Those of you who know me for a long time know that for years I was part of BNI. I look, if you're getting into a new area or a new geographic area, a new market segment, or you're just new to a community and you want to meet some decent people, structured networking groups like BNI or let tip or I forget Steve, I can't remember the one that, uh, that you guys belong to now, uh, that meets every other week. Those are great if you're in a very narrow niche market and people in your narrow niche, uh, will refer you business.

So like Steve Klitzner does really well in these groups because he's got a very narrow niche. So a prime time. Thank you, Steve.

Steve Klitzner told me, it's prime time. So Steve does really well in these groups because they're the only person that he's the only person they've ever met who does what he does. Nobody's ever met anybody who likes to deal with the IRS.
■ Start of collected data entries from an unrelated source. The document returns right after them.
-- ==== Sys2Proof/Tests/Slice0.lean ====
section
/-! SUPPORT. The model's own tests: well-formedness, decoding of words written out from the spec, one step each from the spec's worked examples, and a witness for the hypotheses of every statement that has some. -/

namespace Sys2Proof.Tests

open Sys2Proof.Machine

/-! ### States -/

/-- The parameters of the spec's small examples: `RING_N = 4` (43 R204, R212), the other defaults. -/
def cfgOf (k : ChKind) : Params := { Params.default with kind := k, ringN := 4, ringN_ge := by decide }

/-- Right after reset. -/
def base (k : ChKind) : State := State.powerOn (cfgOf k) [] Env.initial

/-- What an outcome leaves, if it is a next state. -/
def after (o : Host.Outcome State Fault Refusal) : Option State :=
  match o with
  | .next t => some t
  | .fault _ => none
  | .refused _ => none

/-- One instruction from a state, read through `f`. -/
def see {α : Type} (i : Instr) (s : State) (f : State → α) : Option α := (after (exec i s)).map f

/-- `SQUARE` after `WR ENV, 0xF0` and `TRIG 2047`, `t` cycles before its next underflow (41 R160's example). -/
def tuned (t : BitVec 14) : State :=
  { base .square with reg := #v[0, 0, 0xF0, 0xFF, 0x87], period := 4, timer := t, volume := 15 }

/-- The three records of 43 R212's example, none of them snapshot yet. -/
def three : State :=
  { base .square with
    ring := [(0, ⟨10, 30, false, 5⟩), (1, ⟨30, 50, false, -5⟩), (2, ⟨50, 0, true, 0⟩)], newest := 3, wrValid := true }

/-- The records of 44 R234's example, in the snapshot, with the render of the example at frame `k`. -/
def rendering (k rc : Nat) : State :=
  { base .square with
    ring := [(0, ⟨100, 228, false, 15⟩), (1, ⟨228, 0, true, -15⟩)], newest := 2, pwe := 2, wrValid := true,
    out := [(0, 0), (1, 0), (2, 0), (3, 0), (4, 0), (5, 0)], rc := rc, render := some ⟨k, 6, 65536, 0⟩,
    env := { Env.initial with sched := [.r] } }

/-- Words pending on a port whose agent steps next. -/
def onPort (a : Agent) (ws : List Word) (s : State) : State :=
  setPort a ws { s with env := { s.env with sched := [a] } }

/-- A halted block. -/
def haltedBlock : State := { base .square with fault := .ringFull }

/-! ### Well-formedness (30_encoding.md R118) -/

theorem test_no_register_five : (Instr.rd 5).wellFormed .square = false := by decide
theorem test_register_four : (Instr.rd 4).wellFormed .wave = true := by decide
theorem test_no_sweep_in_wave : (Instr.wrSwp 0x11).wellFormed .wave = false := by decide
theorem test_no_wave_table_in_square : (Instr.wrw 0 1).wellFormed .square = false := by decide
theorem test_wave_table_in_wave : (Instr.wrw 15 1).wellFormed .wave = true := by decide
Steve walks in to those groups and every one of those people can refer Steve because every one of them knows somebody who's got an IRS issue and Steve's the only person they ever met who, who, you know, worked in that way or who had that job. You know, if you're like Nancy and you're an intellectual property attorney or you're a litigator, it's much harder to make those groups work. And the reason it's much harder is because people know other people who do that job.

And then you've got to prove that you're different. You got to break up those alliances. So my advice to you is join the structured networking group, uh, because it's a lot of work.

You got to really make sure you get a good return on investment. My first couple of years I did okay. When I entered BNI, my main reason for doing it is I just didn't know anybody in the community.

I made a lot of good friends as a result. I left BNI after eight years and my last two years I did my last year I did like 200,000 in revenue from BNI. But the year before that I did over 300,000, because I volunteered for a lot of stuff and I did regional training for them and that sort of thing.

I really made it work. The reason why I ended up leaving BNI as a structured networking group candidly is because I started getting clients that required me to travel and the revenue from their client relationships that needed, that required me to travel was greater than the revenue that I got from BNI, which required me to be here every week. So in the end it was, uh, it was a financial decision.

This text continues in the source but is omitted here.